> EXERCISE PROMPT
From the data below, set down exactly the lines between the one holding "(s1 : State)" and the one holding "reads 0x12 (f.fpf.setWidth 64) ∧", inclusive, and no others.

> MATERIAL TO PROCESS
-- ==== Sys2Proof/Machine/System.lean ====
section
/-! DEFINITION. Special registers, traps, event records, the cycle counter and LAUNCH: OP 0x38 (R111 to R116). -/

namespace Sys2Proof.Machine

/-! ## Special registers (R111, R112) -/

/-- The coordinate of a tag at a FIRING level (R226): innermost fastest. -/
def tagCoord : List Level → Nat → Nat → Nat
  | [], _, _ => 0
  | l :: r, 0, f => f / (r.map (fun x => x.count)).foldl (· * ·) 1 % l.count
  | _ :: r, n + 1, f => tagCoord r n f

/-- SRD LVn (R226): the instance's coordinate, or the tag's at a FIRING level; 0 for an undeclared level. -/
def levelCoord (i : Inst) (tag n : Nat) : Nat :=
  match i.levels[n]? with
  | none => 0
  | some l => if l.domain = 0 then tagCoord i.levels n tag else i.coords.getD n 0

/-- LCn: bound and index of an active counter. -/
def loopReg (f : Firing) (n : Nat) : Word :=
  match tabFind f.loops n with
  | some l => BitVec.ofNat 64 (l.bound * 2 ^ 32 + l.index)
  | none => 0

-- DEDUCED, log 31 (unsafe).
/-- PSINFO: the banks the context owns on this stack, and the SWAYS of the reading firing's instance. -/
def psinfo (s : State) (t : TileId) (f : Firing) : Word :=
  let n := ((s.stack t.stk).banks.filter (fun b => b.2.1 == s.ctxOf f)).length
  let w := match instOf s f with | some i => i.sways | none => 0
  BitVec.ofNat 64 (n * 256 + w)

/-- A special register's value (R111). -/
def sregRead (s : State) (t : TileId) (f : Firing) (idx : Nat) : Word :=
  let i := instOf s f
  let n := fun (v : Nat) => BitVec.ofNat 64 v
  if idx = 0x00 then n f.tag.toNat
  else if idx = 0x01 then n (s.ctxOf f)
  else if idx = 0x02 then n f.node
  else if idx = 0x03 then n t.x
  else if idx = 0x04 then n t.y
  else if idx = 0x05 then n t.stk
  else if idx = 0x06 then n s.dev
  else if idx = 0x07 then n (match i with | some x => x.part | none => 0)
  else if 0x08 ≤ idx ∧ idx ≤ 0x0F then n (match i with | some x => levelCoord x f.tag.toNat (idx - 8) | none => 0)
  else if idx = 0x10 then (match i with | some x => x.argp | none => 0)
  else if idx = 0x11 then (s.ctx (s.ctxOf f)).evq.base
  else if idx = 0x12 then n f.fpf.toNat
  else if 0x14 ≤ idx ∧ idx ≤ 0x17 then loopReg f (idx - 0x14)
  else if 0x18 ≤ idx ∧ idx ≤ 0x1F then (tabGet {} s.planes (idx - 0x18)).gseq
  else if idx = 0x20 then psinfo s t f
  else if idx = 0x21 then firidOf f
  else if idx = 0x80 then n s.fwver.toNat
  else n (match i with | some x => x.resid | none => 0)

/-- Indices from 0x80 up are accepted in the control region only (R111). -/
def sregOk (idx : BitVec 8) (_ : State) (t : TileId) (_ : Firing) : Bool := decide (idx.toNat < 0x80) || isControl t

/-- SRD (R111). -/
def execSrd (o : SRDo) (s : State) : Outcome :=
  issue o.g .plain (sregOk o.idx) (fun s t f => do
    need f (sl o.d)
    pure { s := s, f := f.setSlot o.d.toNat (sregRead s t f o.idx.toNat) }) s

/-- SWR (R111, R112): FPF from S[3:0]. -/
def execSwr (o : SWRo) (s : State) : Outcome :=
  issue o.g .plain (sregOk o.idx) (fun s _ f => do
    need f (sl o.s)
    pure { s := s, f := { f with fpf := (f.slot o.s.toNat).extractLsb' 0 4 } }) s

/-! ## Traps (R114) -/

-- DEDUCED, log 17 (unsafe).
/-- TRAP (R114, R241): the firing is suspended with PC at the word after it. -/
def execTrap (o : M16) (s : State) : Outcome :=
  issue o.g .plain always (fun s t f =>
    let s := takeFault s t f { code := .trap, detail := fld 0 2 o.m.toNat }
    match s.firing? t f.id with
    | some f' => pure { s := s, f := f'.advance, moved := true }
    | none => pure { s := s, f := f, moved := true }) s

/-- BRK (R114, R405): under debug control the firing is suspended at it and the tile halts. -/
def execBrk (o : M16) (s : State) : Outcome :=
  issue o.g .plain always (fun s t f =>
    if (s.tile t).dbg.brken then
      let x := s.tile t
      let s := (s.setTile t { x with dbg := { x.dbg with halt := true } }).later (.haltPoint t)
      let s := suspendFiring s t { f with debug := true }
      match s.firing? t f.id with
      | some f' => pure { s := s, f := f', moved := true }
      | none => pure { s := s, f := f, moved := true }
    else raise .brk (fld 0 2 o.m.toNat)) s

/-! ## Events, cycles, launches (R113, R115, R116) -/

/-- EVPOST (R115): the record is held to retire. -/
def execEvpost (o : OneQ) (s : State) : Outcome :=
  issue o.g .plain always (fun s _ f => do
    need f (octSlots o.q)
    pure { s := s, f := { f with out := f.out ++ [.event (BitVec.ofNat 512 (f.octet o.q))] } }) s

/-- CYC (R113). -/
def execCyc (o : OneD) (s : State) : Outcome :=
  issue o.g .plain always (fun s t f => do
    need f (sl o.d)
    pure { s := s, f := f.setSlot o.d.toNat (BitVec.ofNat 64 (s.cyc t.stk)) }) s

/-- LAUNCH (R116): the record is read now and submitted at retire. -/
def execLaunch (o : DS) (s : State) : Outcome :=
  issue o.g .plain always (fun s t f => do
    need f (sl o.d ++ sl o.s)
    let va := (f.slot o.s.toNat).toNat
    unless_ (va % 64 == 0) .align (vaDetail va)
    unless_ (covered f va 256 false) .window (vaDetail va)
    match plainRead t f 4 s va 256 [] with
    | .error e => .error e
    | .ok (.ask d) => pure d
    | .ok (.got b s) =>
      let c := s.ctxOf f
      let x := s.ctx c
      let id := x.nextLid % 2 ^ 32
      pure { s := s.setCtx c { x with nextLid := x.nextLid + 1 }
             f := { f.setSlot o.d.toNat (BitVec.ofNat 64 id) with out := f.out ++ [.launch id b] } }) s

end Sys2Proof.Machine
end

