-- ==== Sys2Proof/Machine/Flags.lean ====
section
/-! DEFINITION. The sticky floating-point flags FPF (R23, R112, R125) and the results that raise them. -/

namespace Sys2Proof.Machine

/-- Flags raised are sticky (R112, R125). -/
def Firing.raiseFlags (f : Firing) (x : Flags) : Firing := { f with fpf := f.fpf ||| x.bits }

/-- A result in the low bits of slot D with its flags (R121). -/
def Firing.setFloat (f : Firing) (d : BitVec 10) (r : Nat × Flags) : Firing :=
  (f.setSlot d.toNat (BitVec.ofNat 64 r.1)).raiseFlags r.2

/-- An octet result with its flags. -/
def Firing.setOctetF (f : Firing) (q : BitVec 7) (r : Nat × Flags) : Firing := (f.setOctet q r.1).raiseFlags r.2

end Sys2Proof.Machine
end

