-- ==== Sys2Proof/Machine/Step.lean ====
section
/-! DEFINITION. The step of the machine, and where its next word is placed. -/

namespace Sys2Proof.Machine

/-- One step: next, fault or refusal. -/
def step (s : State) : Host.Outcome State Fault Refusal := stepOnce s

-- DESIGN CHOICE, log 10 (safe).
/-- s with one firing, READY at a word that its tile's code store holds, and nothing else under way: the load of a configuration, the
admission of its launch and the grant of its first firing stand behind it. A word of the control region (R111, R117) stands on a
control tile. -/
def State.withFetchWord (s : State) (nbits w : Nat) : State :=
  let word := BitVec.ofNat 64 (wordOfBytes (bytesOf 8 (w % 2 ^ (Nat.min nbits 64))))
  placeWord s (wordTile word) word

end Sys2Proof.Machine
end

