/-! Planes, special registers, traps and the control region (R111 to R119, R169 to R173, R329, R330) -/

/-- R169 to R173: BPOST and COLL hand a message to a bound plane that is up and wait for its delivery, BWAIT lands the counter or
GSEQ once its target is met and stalls before, BSEQ reads GSEQ, a counter or the next index.
Model's choices: log 63. -/
def Obligations.PlaneFormsPostAndWait : Prop :=
  ∀ (s : State) (t : TileId) (f : Firing),
    let c := s.ctxOf f
    let quiet := fun (rel : Bool) => (rel = true → relReady s t f = true) ∧ replaying s f.inst = false
    (∀ (o : BPOSTo), Issues s t f o.g → Usable f (sl o.d ++ octSlots o.q) → bindV (s.binding c o.plane.toNat) = true →
      (s.plane o.plane.toNat).up = true → quiet o.rel →
      let m := { s.flitOf o.plane.toNat 0 (bindGid (s.binding c o.plane.toNat)) (BitVec.ofNat 512 (f.octet o.q)) with key := o.key }
      let r := handOver s o.plane.toNat m
      Becomes (.bpost o) s t r.2 { f with
        committed := true
        pend := f.pend ++ [({ src := .post o.plane.toNat r.1, d := o.d.toNat, n := 1, how := .plane } : Pend)] }.past) ∧
    (∀ (o : BPOSTo), Issues s t f o.g → Usable f (sl o.d ++ octSlots o.q) → bindV (s.binding c o.plane.toNat) = false →
      ∃ d, Faults (.bpost o) s t f { code := .engine, detail := d }) ∧
    (∀ (o : BWAITo), Issues s t f o.g → Usable f (sl o.d ++ sl o.s) → (o.gseq = true ∨ bindV (s.binding c o.plane.toNat) = true) →
      (s.plane o.plane.toNat).up = true →
      let target := f.slot o.s.toNat
      let k := s.kc c o.plane.toNat o.key.toNat
      let lands := fun (v : Word) => Becomes (.bwait o) s t (planeAcquire s t f o.acq) (f.setSlot o.d.toNat v).past
      (o.gseq = true → target.ule (s.plane o.plane.toNat).gseq = true → lands (s.plane o.plane.toNat).gseq) ∧
      (o.gseq = false → (k - target.setWidth 32).msb = false → lands (k.setWidth 64)) ∧
      ((if o.gseq then (s.plane o.plane.toNat).gseq.ult target else (k - target.setWidth 32).msb) = true →
        Becomes (.bwait o) s t s { f with st := .stalled, waveLast := none
                                          wait := .bwait o.d o.plane.toNat o.key.toNat o.gseq o.acq target })) ∧
    (∀ (o : BSEQo), Issues s t f o.g → Usable f (sl o.d) →
      Becomes (.bseq o) s t (planeAcquire s t f o.acq) (f.setSlot o.d.toNat
        (if o.sel = 0 then (s.plane o.plane.toNat).gseq
         else if o.sel = 1 then (s.kc c o.plane.toNat o.key.toNat).setWidth 64
         else (tabGet 0 (s.ctx c).cidx o.plane.toNat).setWidth 64)).past) ∧
    (∀ (o : COLLo), Issues s t f o.g → Usable f (octSlots o.d ++ octSlots o.s ++ sl o.t) →
      bindV (s.binding c o.plane.toNat) = true → (s.plane o.plane.toNat).up = true → quiet o.rel →
      let n := (f.slot o.t.toNat).toNat
      1 ≤ n → n ≤ 64 → liveColls (s.ctx c) o.plane.toNat < 8 →
      let i := tabGet 0 (s.ctx c).cidx o.plane.toNat
      ∃ (s1 : State) (m : PFlit),
        Becomes (.coll o) s t (handOver s1 o.plane.toNat m).2
          { f with committed := true, st := .stalled, wait := .coll o.d o.plane.toNat i.toNat o.acq, waveLast := none } ∧
        tabGet 0 (s1.ctx c).cidx o.plane.toNat = i + 1 ∧ m.mtype = 1 ∧ m.cidx = i ∧ m.n.toNat = n ∧ m.op = o.op ∧
        m.payload.toNat = f.octet o.s % 2 ^ 512)

/-- R111, R112, R226: SRD lands the special register it names, in the control region also those from 0x80 up, which are ILLEGAL
elsewhere; SWR sets FPF. -/
def Obligations.SpecialRegisterFormsReadTheirTable : Prop :=
  ∀ (s : State) (t : TileId) (f : Firing) (i : Inst), s.inst? f.inst = some i →
    (∀ (o : SRDo), Issues s t f o.g → Usable f (sl o.d) →
      let reads := fun (n : Nat) (v : Word) => o.idx.toNat = n → Leaves (.srd o) s t (f.setSlot o.d.toNat v)
      let nat := fun (n v : Nat) => reads n (BitVec.ofNat 64 v)
      reads 0x00 (f.tag.setWidth 64) ∧ nat 0x01 i.ctx ∧ nat 0x02 f.node ∧ nat 0x03 t.x ∧ nat 0x04 t.y ∧ nat 0x05 t.stk ∧
      reads 0x06 ((s.devid.setWidth 12).setWidth 64) ∧ nat 0x07 i.part ∧
      (∀ n, n < 8 → nat (0x08 + n) (levelCoord i f.tag.toNat n)) ∧ reads 0x10 i.argp ∧ reads 0x11 (s.ctx i.ctx).evq.base ∧
      reads 0x12 (f.fpf.setWidth 64) ∧
      (∀ n, n < 4 → (∀ l, tabFind f.loops n = some l → nat (0x14 + n) (l.bound * 2 ^ 32 + l.index)) ∧
        (tabFind f.loops n = none → nat (0x14 + n) 0)) ∧
      (∀ n, n < 8 → reads (0x18 + n) (s.plane n).gseq) ∧ reads 0x20 (psinfo s t f) ∧ reads 0x21 (firidOf f) ∧
      (isControl t = true → nat 0x80 s.fwver.toNat ∧ nat 0x81 i.resid) ∧
      (isControl t = false → 0x80 ≤ o.idx.toNat → Faults (.srd o) s t f { code := .illegal })) ∧
    (∀ (o : SWRo), Issues s t f o.g → Usable f (sl o.s) → o.idx.toNat < 0x80 →
      Leaves (.swr o) s t { f with fpf := (f.slot o.s.toNat).setWidth 4 })
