@[simp] theorem Firing.setSlot_id (x : Firing) (d : Nat) (v : Word) : (x.setSlot d v).id = x.id := rfl
@[simp] theorem Firing.setSlot_entry (x : Firing) (d : Nat) (v : Word) : (x.setSlot d v).entry = x.entry := rfl
@[simp] theorem Firing.setSlot_node (x : Firing) (d : Nat) (v : Word) : (x.setSlot d v).node = x.node := rfl
@[simp] theorem Firing.setSlot_tag (x : Firing) (d : Nat) (v : Word) : (x.setSlot d v).tag = x.tag := rfl
@[simp] theorem Firing.setSlot_inst (x : Firing) (d : Nat) (v : Word) : (x.setSlot d v).inst = x.inst := rfl
@[simp] theorem Firing.setSlot_st (x : Firing) (d : Nat) (v : Word) : (x.setSlot d v).st = x.st := rfl
@[simp] theorem Firing.setSlot_wait (x : Firing) (d : Nat) (v : Word) : (x.setSlot d v).wait = x.wait := rfl
@[simp] theorem Firing.setSlot_held (x : Firing) (d : Nat) (v : Word) : (x.setSlot d v).held = x.held := rfl
@[simp] theorem Firing.setSlot_failed (x : Firing) (d : Nat) (v : Word) : (x.setSlot d v).failed = x.failed := rfl
@[simp] theorem Firing.setSlot_pc (x : Firing) (d : Nat) (v : Word) : (x.setSlot d v).pc = x.pc := rfl
@[simp] theorem Firing.setSlot_age (x : Firing) (d : Nat) (v : Word) : (x.setSlot d v).age = x.age := rfl
@[simp] theorem Firing.setSlot_count (x : Firing) (d : Nat) (v : Word) : (x.setSlot d v).count = x.count := rfl
@[simp] theorem Firing.setSlot_frame (x : Firing) (d : Nat) (v : Word) : (x.setSlot d v).frame = x.frame := rfl
@[simp] theorem Firing.setSlot_preds (x : Firing) (d : Nat) (v : Word) : (x.setSlot d v).preds = x.preds := rfl
@[simp] theorem Firing.setSlot_loops (x : Firing) (d : Nat) (v : Word) : (x.setSlot d v).loops = x.loops := rfl
@[simp] theorem Firing.setSlot_rstack (x : Firing) (d : Nat) (v : Word) : (x.setSlot d v).rstack = x.rstack := rfl
@[simp] theorem Firing.setSlot_fpf (x : Firing) (d : Nat) (v : Word) : (x.setSlot d v).fpf = x.fpf := rfl
@[simp] theorem Firing.setSlot_ppr (x : Firing) (d : Nat) (v : Word) : (x.setSlot d v).ppr = x.ppr := rfl
@[simp] theorem Firing.setSlot_wins (x : Firing) (d : Nat) (v : Word) : (x.setSlot d v).wins = x.wins := rfl
@[simp] theorem Firing.setSlot_closing (x : Firing) (d : Nat) (v : Word) : (x.setSlot d v).closing = x.closing := rfl
@[simp] theorem Firing.setSlot_resv (x : Firing) (d : Nat) (v : Word) : (x.setSlot d v).resv = x.resv := rfl
@[simp] theorem Firing.setSlot_steer (x : Firing) (d : Nat) (v : Word) : (x.setSlot d v).steer = x.steer := rfl
@[simp] theorem Firing.setSlot_waveLast (x : Firing) (d : Nat) (v : Word) : (x.setSlot d v).waveLast = x.waveLast := rfl
@[simp] theorem Firing.setSlot_pend (x : Firing) (d : Nat) (v : Word) : (x.setSlot d v).pend = x.pend := rfl
@[simp] theorem Firing.setSlot_out (x : Firing) (d : Nat) (v : Word) : (x.setSlot d v).out = x.out := rfl
@[simp] theorem Firing.setSlot_exitStatus (x : Firing) (d : Nat) (v : Word) : (x.setSlot d v).exitStatus = x.exitStatus := rfl
@[simp] theorem Firing.setSlot_inputs (x : Firing) (d : Nat) (v : Word) : (x.setSlot d v).inputs = x.inputs := rfl
@[simp] theorem Firing.setSlot_recvd (x : Firing) (d : Nat) (v : Word) : (x.setSlot d v).recvd = x.recvd := rfl
@[simp] theorem Firing.setSlot_reserved (x : Firing) (d : Nat) (v : Word) : (x.setSlot d v).reserved = x.reserved := rfl
@[simp] theorem Firing.setSlot_cleared (x : Firing) (d : Nat) (v : Word) : (x.setSlot d v).cleared = x.cleared := rfl
@[simp] theorem Firing.setSlot_committed (x : Firing) (d : Nat) (v : Word) : (x.setSlot d v).committed = x.committed := rfl
@[simp] theorem Firing.setSlot_retries (x : Firing) (d : Nat) (v : Word) : (x.setSlot d v).retries = x.retries := rfl
@[simp] theorem Firing.setSlot_retried (x : Firing) (d : Nat) (v : Word) : (x.setSlot d v).retried = x.retried := rfl
@[simp] theorem Firing.setSlot_rstep (x : Firing) (d : Nat) (v : Word) : (x.setSlot d v).rstep = x.rstep := rfl
@[simp] theorem Firing.setSlot_fromDrain (x : Firing) (d : Nat) (v : Word) : (x.setSlot d v).fromDrain = x.fromDrain := rfl
@[simp] theorem Firing.setSlot_resend (x : Firing) (d : Nat) (v : Word) : (x.setSlot d v).resend = x.resend := rfl
@[simp] theorem Firing.setSlot_granted (x : Firing) (d : Nat) (v : Word) : (x.setSlot d v).granted = x.granted := rfl
@[simp] theorem Firing.setSlot_reeval (x : Firing) (d : Nat) (v : Word) : (x.setSlot d v).reeval = x.reeval := rfl
@[simp] theorem Firing.setSlot_banks (x : Firing) (d : Nat) (v : Word) : (x.setSlot d v).banks = x.banks := rfl
@[simp] theorem Firing.setSlot_fetched (x : Firing) (d : Nat) (v : Word) : (x.setSlot d v).fetched = x.fetched := rfl
@[simp] theorem Firing.setSlot_spilled (x : Firing) (d : Nat) (v : Word) : (x.setSlot d v).spilled = x.spilled := rfl
@[simp] theorem Firing.setSlot_unreached (x : Firing) (d : Nat) (v : Word) : (x.setSlot d v).unreached = x.unreached := rfl
@[simp] theorem Firing.setSlot_cause (x : Firing) (d : Nat) (v : Word) : (x.setSlot d v).cause = x.cause := rfl
@[simp] theorem Firing.setSlot_debug (x : Firing) (d : Nat) (v : Word) : (x.setSlot d v).debug = x.debug := rfl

> WORKED SOLUTION
      ∃ (s1 : State) (m : PFlit),
        Becomes (.coll o) s t (handOver s1 o.plane.toNat m).2
          { f with committed := true, st := .stalled, wait := .coll o.d o.plane.toNat i.toNat o.acq, waveLast := none } ∧
        tabGet 0 (s1.ctx c).cidx o.plane.toNat = i + 1 ∧ m.mtype = 1 ∧ m.cidx = i ∧ m.n.toNat = n ∧ m.op = o.op ∧
        m.payload.toNat = f.octet o.s % 2 ^ 512)

/-- R111, R112, R226: SRD lands the special register it names, in the control region also those from 0x80 up, which are ILLEGAL
elsewhere; SWR sets FPF. -/
def Obligations.SpecialRegisterFormsReadTheirTable : Prop :=
  ∀ (s : State) (t : TileId) (f : Firing) (i : Inst), s.inst? f.inst = some i →
    (∀ (o : SRDo), Issues s t f o.g → Usable f (sl o.d) →
      let reads := fun (n : Nat) (v : Word) => o.idx.toNat = n → Leaves (.srd o) s t (f.setSlot o.d.toNat v)
      let nat := fun (n v : Nat) => reads n (BitVec.ofNat 64 v)
      reads 0x00 (f.tag.setWidth 64) ∧ nat 0x01 i.ctx ∧ nat 0x02 f.node ∧ nat 0x03 t.x ∧ nat 0x04 t.y ∧ nat 0x05 t.stk ∧
      reads 0x06 ((s.devid.setWidth 12).setWidth 64) ∧ nat 0x07 i.part ∧
      (∀ n, n < 8 → nat (0x08 + n) (levelCoord i f.tag.toNat n)) ∧ reads 0x10 i.argp ∧ reads 0x11 (s.ctx i.ctx).evq.base ∧
      reads 0x12 (f.fpf.setWidth 64) ∧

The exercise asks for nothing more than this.